ALL IN Crypto AI (2) In-depth Analysis of Key Subfields of Crypto AI
1. Decentralized Computing: Training, Inference, and GPU Market
(1) Importance of Decentralized Computing
Decentralized computing is a key foundation for the development of crypto artificial intelligence, providing the necessary computing resources for training and inference. Its decentralized nature helps to break the monopoly of traditional computing resources, improve the utilization efficiency and flexibility of computing resources, and enhance the system's resistance to censorship.
(2) GPU Market
Market Landscape and Potential
Currently, the GPU market shows a unique development trend in the field of crypto artificial intelligence. On one hand, there are centralized GPU leasing platforms, but they face numerous problems such as a lack of innovative incentive mechanisms, opaque pricing, and limited regional services. On the other hand, a decentralized GPU market is emerging, which can integrate idle GPU resources globally and is expected to provide users with more cost-effective computing services.
Challenges and Solutions
Despite the huge total idle GPU computing power, the actual utilization rate is low, facing the challenge of supply-demand matching. Some decentralized GPU market projects attract GPU providers through innovative token incentive mechanisms, while using smart contracts to achieve automated trading and resource allocation, improving market transparency and efficiency. However, ensuring the quality, stability, and data security of GPU computing power remains urgent issues to be addressed.

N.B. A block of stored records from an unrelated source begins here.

@[simp] theorem Dev.modObs_now (n : Nat) (f : Observe → Observe) : (d.modObs n f).now = d.now := rfl
@[simp] theorem Dev.modObs_evPend (n : Nat) (f : Observe → Observe) : (d.modObs n f).evPend = d.evPend := rfl
@[simp] theorem Dev.modObs_free (n : Nat) (f : Observe → Observe) : (d.modObs n f).free = d.free := rfl
@[simp] theorem Dev.modObs_outs (n : Nat) (f : Observe → Observe) : (d.modObs n f).outs = d.outs := rfl
@[simp] theorem Dev.modObs_host (n : Nat) (f : Observe → Observe) : (d.modObs n f).host = d.host := rfl
@[simp] theorem Dev.modObs_counts (n : Nat) (f : Observe → Observe) : (d.modObs n f).counts = d.counts := rfl
@[simp] theorem Dev.modObs_time (n : Nat) (f : Observe → Observe) : (d.modObs n f).time = d.time := rfl
@[simp] theorem Dev.modObs_ao (n : Nat) (f : Observe → Observe) : (d.modObs n f).ao = d.ao := rfl
@[simp] theorem Dev.modObs_pwr (n : Nat) (f : Observe → Observe) : (d.modObs n f).pwr = d.pwr := rfl
@[simp] theorem Dev.modObs_vault (n : Nat) (f : Observe → Observe) : (d.modObs n f).vault = d.vault := rfl
@[simp] theorem Dev.modObs_lrx (n : Nat) (f : Observe → Observe) : (d.modObs n f).lrx = d.lrx := rfl
@[simp] theorem Dev.modObs_ltx (n : Nat) (f : Observe → Observe) : (d.modObs n f).ltx = d.ltx := rfl
@[simp] theorem Dev.modObs_al (n : Nat) (f : Observe → Observe) : (d.modObs n f).al = d.al := rfl
@[simp] theorem Dev.modObs_scans (n : Nat) (f : Observe → Observe) : (d.modObs n f).scans = d.scans := rfl
@[simp] theorem Dev.modObs_scanQ (n : Nat) (f : Observe → Observe) : (d.modObs n f).scanQ = d.scanQ := rfl
@[simp] theorem Dev.modObs_ports (n : Nat) (f : Observe → Observe) : (d.modObs n f).ports = d.ports := rfl
@[simp] theorem Dev.modObs_sysPorts (n : Nat) (f : Observe → Observe) : (d.modObs n f).sysPorts = d.sysPorts := rfl
@[simp] theorem Dev.modObs_trees (n : Nat) (f : Observe → Observe) : (d.modObs n f).trees = d.trees := rfl
@[simp] theorem Dev.modObs_mems (n : Nat) (f : Observe → Observe) : (d.modObs n f).mems = d.mems := rfl
@[simp] theorem Dev.modObs_flashA (n : Nat) (f : Observe → Observe) : (d.modObs n f).flashA = d.flashA := rfl
@[simp] theorem Dev.modObs_flashB (n : Nat) (f : Observe → Observe) : (d.modObs n f).flashB = d.flashB := rfl
@[simp] theorem Dev.modObs_recDirty (n : Nat) (f : Observe → Observe) : (d.modObs n f).recDirty = d.recDirty := rfl
@[simp] theorem Dev.modObs_ending (n : Nat) (f : Observe → Observe) : (d.modObs n f).ending = d.ending := rfl

@[simp] theorem Dev.modRx_now (l : Nat) (f : LaneRx → LaneRx) : (d.modRx l f).now = d.now := rfl
@[simp] theorem Dev.modRx_evPend (l : Nat) (f : LaneRx → LaneRx) : (d.modRx l f).evPend = d.evPend := rfl
@[simp] theorem Dev.modRx_free (l : Nat) (f : LaneRx → LaneRx) : (d.modRx l f).free = d.free := rfl
@[simp] theorem Dev.modRx_outs (l : Nat) (f : LaneRx → LaneRx) : (d.modRx l f).outs = d.outs := rfl
@[simp] theorem Dev.modRx_host (l : Nat) (f : LaneRx → LaneRx) : (d.modRx l f).host = d.host := rfl
@[simp] theorem Dev.modRx_counts (l : Nat) (f : LaneRx → LaneRx) : (d.modRx l f).counts = d.counts := rfl
@[simp] theorem Dev.modRx_time (l : Nat) (f : LaneRx → LaneRx) : (d.modRx l f).time = d.time := rfl
@[simp] theorem Dev.modRx_ao (l : Nat) (f : LaneRx → LaneRx) : (d.modRx l f).ao = d.ao := rfl
@[simp] theorem Dev.modRx_pwr (l : Nat) (f : LaneRx → LaneRx) : (d.modRx l f).pwr = d.pwr := rfl
@[simp] theorem Dev.modRx_vault (l : Nat) (f : LaneRx → LaneRx) : (d.modRx l f).vault = d.vault := rfl
@[simp] theorem Dev.modRx_ltx (l : Nat) (f : LaneRx → LaneRx) : (d.modRx l f).ltx = d.ltx := rfl
@[simp] theorem Dev.modRx_al (l : Nat) (f : LaneRx → LaneRx) : (d.modRx l f).al = d.al := rfl
@[simp] theorem Dev.modRx_scans (l : Nat) (f : LaneRx → LaneRx) : (d.modRx l f).scans = d.scans := rfl
@[simp] theorem Dev.modRx_scanQ (l : Nat) (f : LaneRx → LaneRx) : (d.modRx l f).scanQ = d.scanQ := rfl
@[simp] theorem Dev.modRx_ports (l : Nat) (f : LaneRx → LaneRx) : (d.modRx l f).ports = d.ports := rfl
@[simp] theorem Dev.modRx_sysPorts (l : Nat) (f : LaneRx → LaneRx) : (d.modRx l f).sysPorts = d.sysPorts := rfl
@[simp] theorem Dev.modRx_trees (l : Nat) (f : LaneRx → LaneRx) : (d.modRx l f).trees = d.trees := rfl
@[simp] theorem Dev.modRx_slices (l : Nat) (f : LaneRx → LaneRx) : (d.modRx l f).slices = d.slices := rfl
@[simp] theorem Dev.modRx_mems (l : Nat) (f : LaneRx → LaneRx) : (d.modRx l f).mems = d.mems := rfl
@[simp] theorem Dev.modRx_flashA (l : Nat) (f : LaneRx → LaneRx) : (d.modRx l f).flashA = d.flashA := rfl
@[simp] theorem Dev.modRx_flashB (l : Nat) (f : LaneRx → LaneRx) : (d.modRx l f).flashB = d.flashB := rfl
@[simp] theorem Dev.modRx_recDirty (l : Nat) (f : LaneRx → LaneRx) : (d.modRx l f).recDirty = d.recDirty := rfl
@[simp] theorem Dev.modRx_ending (l : Nat) (f : LaneRx → LaneRx) : (d.modRx l f).ending = d.ending := rfl
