/-- The checks of a command on a configured tree. -/
theorem treeChecks_pass {rq : Req} {d : Dev} {n : Nat} (hlen : rq.len = n) (hk : rq.prm 0 ≤ 63) (hready : d.isReady (27 + rq.prm 0 / 4) = true)
    (hcfg : (d.tree (rq.prm 0)).cfg.configured = true) : ∀ x ∈ treeChecks rq d n, x = none :=
  passes_cons (chkLen_none hlen) (passes_cons (chkReady_port hk hready) (passes_cons (chkRange_none (by simp; omega))
    (passes_cons (failIf_false _ _ (by simp [hcfg])) passes_nil)))

/-- Settles O42. -/
theorem treeAndPortCommandsComplete : Obligations.TreeAndPortCommandsComplete := by
  intro s t rq d
  have hd : s.dev.begin t = d := rfl
  clear_value d
  refine ⟨?_, ?_, ?_, ?_, ?_⟩
  · intro ⟨hnow, hlen, hready⟩ h0 h1 hsize h3 halign hoverlap hport hcfg htest e
    refine completes_of_checks hd rfl hnow rfl (passes_cons (chkLen_none hlen) (passes_cons (chkReady_port h0 (hready _ (List.mem_singleton_self _)))
      (passes_cons (chkRange_none (by simp; omega)) (passes_cons (failIf_false _ _ ?_) (passes_cons (chkRange_none (by simp; omega))
        (passes_cons (failIf_false _ _ (by simp [halign])) (passes_cons (failIf_false _ _ hoverlap)
          (passes_cons (failIf_false _ _ (by simp [portOfTree, hport])) (passes_cons (failIf_false _ _ hcfg)
            (passes_cons (failIf_false _ _ htest) passes_nil)))))))))) ?_
    · simp only [List.mem_cons, List.not_mem_nil, or_false] at hsize
      simp [sizeOk]
      omega
    · simp only [List.any_filter, IlWindow.is, ← Bool.and_assoc]
      rfl
  · intro ⟨hnow, hlen, hready⟩ h0 hcfg hpair
    exact completes_of_checks hd rfl hnow rfl (passes_append (treeChecks_pass hlen h0 (hready _ (List.mem_singleton_self _)) hcfg)
      (passes_cons (failIf_false _ _ (by simp [hpair])) passes_nil)) rfl
  · intro ⟨hnow, hlen, hready⟩ h0 h1 hcfg hcfg' hslice hport hpair hpair'
    exact completes_of_checks hd rfl hnow rfl (passes_cons (chkLen_none hlen)
      (passes_cons (chkReady_ports h0 h1 (hready _ (by simp)) (hready _ (by simp))) (passes_cons (chkRange_none (by simp; omega))
        (passes_cons (failIf_false _ _ (by simp [hcfg])) (passes_cons (failIf_false _ _ (by simp [hcfg']))
          (passes_cons (failIf_false _ _ (by simp [sliceOfTree, portOfTree, hslice, hport])) (passes_cons (failIf_false _ _ (by simp [hpair, hpair']))
            passes_nil))))))) rfl
  · intro o ⟨hnow, hlen, hready⟩ h0 ho hcfg hpair hwork off
    have hother : (d.tree (rq.prm 0)).cfg.pair.getD (rq.prm 0) = o := by rw [hpair]; rfl
    refine completes_of_checks hd rfl hnow rfl (passes_cons (chkLen_none hlen) (passes_cons ?_ (passes_cons (chkRange_none (by simp; omega))
      (passes_cons (failIf_false _ _ (by simp [hcfg])) (passes_cons (failIf_false _ _ (by simp [hpair, hwork])) passes_nil))))) ?_
    · rw [hother]
      exact chkReady_ports h0 ho (hready _ (by simp)) (hready _ (by simp))
    · rw [hother]
      rfl
  · intro ⟨hnow, hlen, hready⟩ h0 h1 h2 h3 h4 hen halign hfit hmode hoverlap e
    have htrain : rq.flag 4 = true := by simp [Req.flag, h4]
    refine completes_of_checks hd rfl hnow rfl (passes_cons (chkLen_none hlen) (passes_cons (chkReady_none ?_) (passes_cons (chkRange_none (by simp; omega))
      (passes_cons (failIf_false _ _ ?_) (passes_cons (chkRange_none (by simp; omega)) (passes_cons (failIf_false _ _ (by simp [hen]))
        (passes_cons (failIf_false _ _ (by simp [halign, hfit])) (passes_cons (failIf_false _ _ (by simpa using hmode))
          (passes_cons (failIf_false _ _ hoverlap) passes_nil))))))))) ?_
    · simp [fnDs, fnUs, hready, Nat.lt_succ_of_le h0]
    · simp only [List.mem_cons, List.not_mem_nil, or_false] at h1
      simp
      omega
    · simp only [htrain, if_true]
      rfl

end Sys2Proof
end

section
/-! Lane commands and the lane status page (R50, R52 to R66, R72, Tables 2.3, 2.9 to 2.13). -/
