-- ==== Sys2Proof/Machine/Dispatch.lean ====
section
/-! DEFINITION. Dispatch (spec/40_execution_loop.md R133): one meaning for each instruction. -/

namespace Sys2Proof.Machine

def exec (i : Instr) (s : State) : Host.Outcome State Fault Refusal :=
  match i with
  -- Arithmetic (spec/41_arithmetic.md)
  | .add a b => Sys2Proof.Machine.execAdd a b s
  | .sub a b => Sys2Proof.Machine.execSub a b s
  | .neg a b => Sys2Proof.Machine.execNeg a b s
  | .inc a imm => Sys2Proof.Machine.execInc a imm s
  | .dec a imm => Sys2Proof.Machine.execDec a imm s
  | .mul a b => Sys2Proof.Machine.execMul a b s
  | .mulX a b => Sys2Proof.Machine.execMulX a b s
  | .umulX a b => Sys2Proof.Machine.execUmulX a b s
  | .div a b => Sys2Proof.Machine.execDiv a b s
  | .udiv a b => Sys2Proof.Machine.execUdiv a b s
  | .mod a b => Sys2Proof.Machine.execMod a b s
  | .umod a b => Sys2Proof.Machine.execUmod a b s
  -- Logic, shifts, extension (spec/42_logic_extend.md)
  | .and a b => Sys2Proof.Machine.execAnd a b s
  | .or a b => Sys2Proof.Machine.execOr a b s
  | .xor a b => Sys2Proof.Machine.execXor a b s
  | .not a b => Sys2Proof.Machine.execNot a b s
  | .ashl a b => Sys2Proof.Machine.execAshl a b s
  | .ashr a b => Sys2Proof.Machine.execAshr a b s
  | .lshr a b => Sys2Proof.Machine.execLshr a b s
  | .sexB a b => Sys2Proof.Machine.execSexB a b s
  | .sexS a b => Sys2Proof.Machine.execSexS a b s
  | .zexB a b => Sys2Proof.Machine.execZexB a b s
  | .zexS a b => Sys2Proof.Machine.execZexS a b s
  -- Compare and branch (spec/43_compare_branch.md)
  | .cmp a b => Sys2Proof.Machine.execCmp a b s
  | .beq disp => Sys2Proof.Machine.execBeq disp s
  | .bne disp => Sys2Proof.Machine.execBne disp s
  | .bge disp => Sys2Proof.Machine.execBge disp s
  | .bgt disp => Sys2Proof.Machine.execBgt disp s
  | .ble disp => Sys2Proof.Machine.execBle disp s
  | .blt disp => Sys2Proof.Machine.execBlt disp s
  | .bgeu disp => Sys2Proof.Machine.execBgeu disp s
  | .bgtu disp => Sys2Proof.Machine.execBgtu disp s
  | .bleu disp => Sys2Proof.Machine.execBleu disp s
  | .bltu disp => Sys2Proof.Machine.execBltu disp s
  -- Jumps, calls, return (spec/44_jump_call_return.md)
  | .jmp a => Sys2Proof.Machine.execJmp a s
  | .jmpa imm => Sys2Proof.Machine.execJmpa imm s
  | .jsr a => Sys2Proof.Machine.execJsr a s
  | .jsra imm => Sys2Proof.Machine.execJsra imm s
  | .ret => Sys2Proof.Machine.execRet s
  -- Stack (spec/45_stack.md)
  | .push a b => Sys2Proof.Machine.execPush a b s
  | .pop a b => Sys2Proof.Machine.execPop a b s
  -- Loads and stores (spec/46_load_store.md)
  | .ldB a b => Sys2Proof.Machine.execLdB a b s
  | .ldS a b => Sys2Proof.Machine.execLdS a b s
  | .ldL a b => Sys2Proof.Machine.execLdL a b s
  | .stB a b => Sys2Proof.Machine.execStB a b s
  | .stS a b => Sys2Proof.Machine.execStS a b s
  | .stL a b => Sys2Proof.Machine.execStL a b s
  | .ldaB a imm => Sys2Proof.Machine.execLdaB a imm s
  | .ldaS a imm => Sys2Proof.Machine.execLdaS a imm s
  | .ldaL a imm => Sys2Proof.Machine.execLdaL a imm s
  | .staB a imm => Sys2Proof.Machine.execStaB a imm s
  | .staS a imm => Sys2Proof.Machine.execStaS a imm s
  | .staL a imm => Sys2Proof.Machine.execStaL a imm s
  | .ldoB a b off => Sys2Proof.Machine.execLdoB a b off s
  | .ldoS a b off => Sys2Proof.Machine.execLdoS a b off s
  | .ldoL a b off => Sys2Proof.Machine.execLdoL a b off s
  | .stoB a b off => Sys2Proof.Machine.execStoB a b off s
  | .stoS a b off => Sys2Proof.Machine.execStoS a b off s
  | .stoL a b off => Sys2Proof.Machine.execStoL a b off s
  -- Immediates and move (spec/47_immediate_move.md)
  | .ldiL a imm => Sys2Proof.Machine.execLdiL a imm s
  | .ldiB a imm => Sys2Proof.Machine.execLdiB a imm s
  | .ldiS a imm => Sys2Proof.Machine.execLdiS a imm s
  | .mov a b => Sys2Proof.Machine.execMov a b s
  -- System (spec/48_system.md)
  | .gsr a imm => Sys2Proof.Machine.execGsr a imm s
  | .ssr a imm => Sys2Proof.Machine.execSsr a imm s
  | .swi imm => Sys2Proof.Machine.execSwi imm s
  | .brk => Sys2Proof.Machine.execBrk s
  | .nop => Sys2Proof.Machine.execNop s

end Sys2Proof.Machine
end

(3) Decentralized Training
Current Status and Advantages
Decentralized training is still in its early development stage but has shown great potential. It allows different nodes to participate in the model training process, accelerating the training process through distributed computing, and can utilize diverse data sources to enhance the model's generalization ability. Furthermore, decentralized training can reduce reliance on a single data center, enhancing the robustness of the system.
Technical Challenges and Development Trends
Achieving efficient decentralized training faces many technical challenges, such as data synchronization, model aggregation, and communication overhead. Currently, some projects are exploring solutions based on blockchain technology, leveraging its distributed ledger and encryption features to ensure the security and traceability of the training process. In the future, as technology continues to advance, decentralized training is expected to play a more important role in handling large-scale complex models.
(4) Decentralized Inference
Development Trends and Opportunities
As the application of artificial intelligence continues to spread, the demand for computing in the inference stage is increasing, leading to the emergence of decentralized inference. It can distribute inference tasks across multiple nodes for parallel processing, effectively reducing latency and improving system response speed, especially suitable for real-time applications such as autonomous driving and smart security.
Problems Faced and Response Strategies
However, decentralized inference also faces some issues in practical applications, such as node reliability, consistency of computational results, and privacy protection. To address these issues, more advanced cryptographic algorithms and consensus mechanisms need to be developed, while strengthening the management and supervision of nodes to ensure the security and reliability of the entire inference process.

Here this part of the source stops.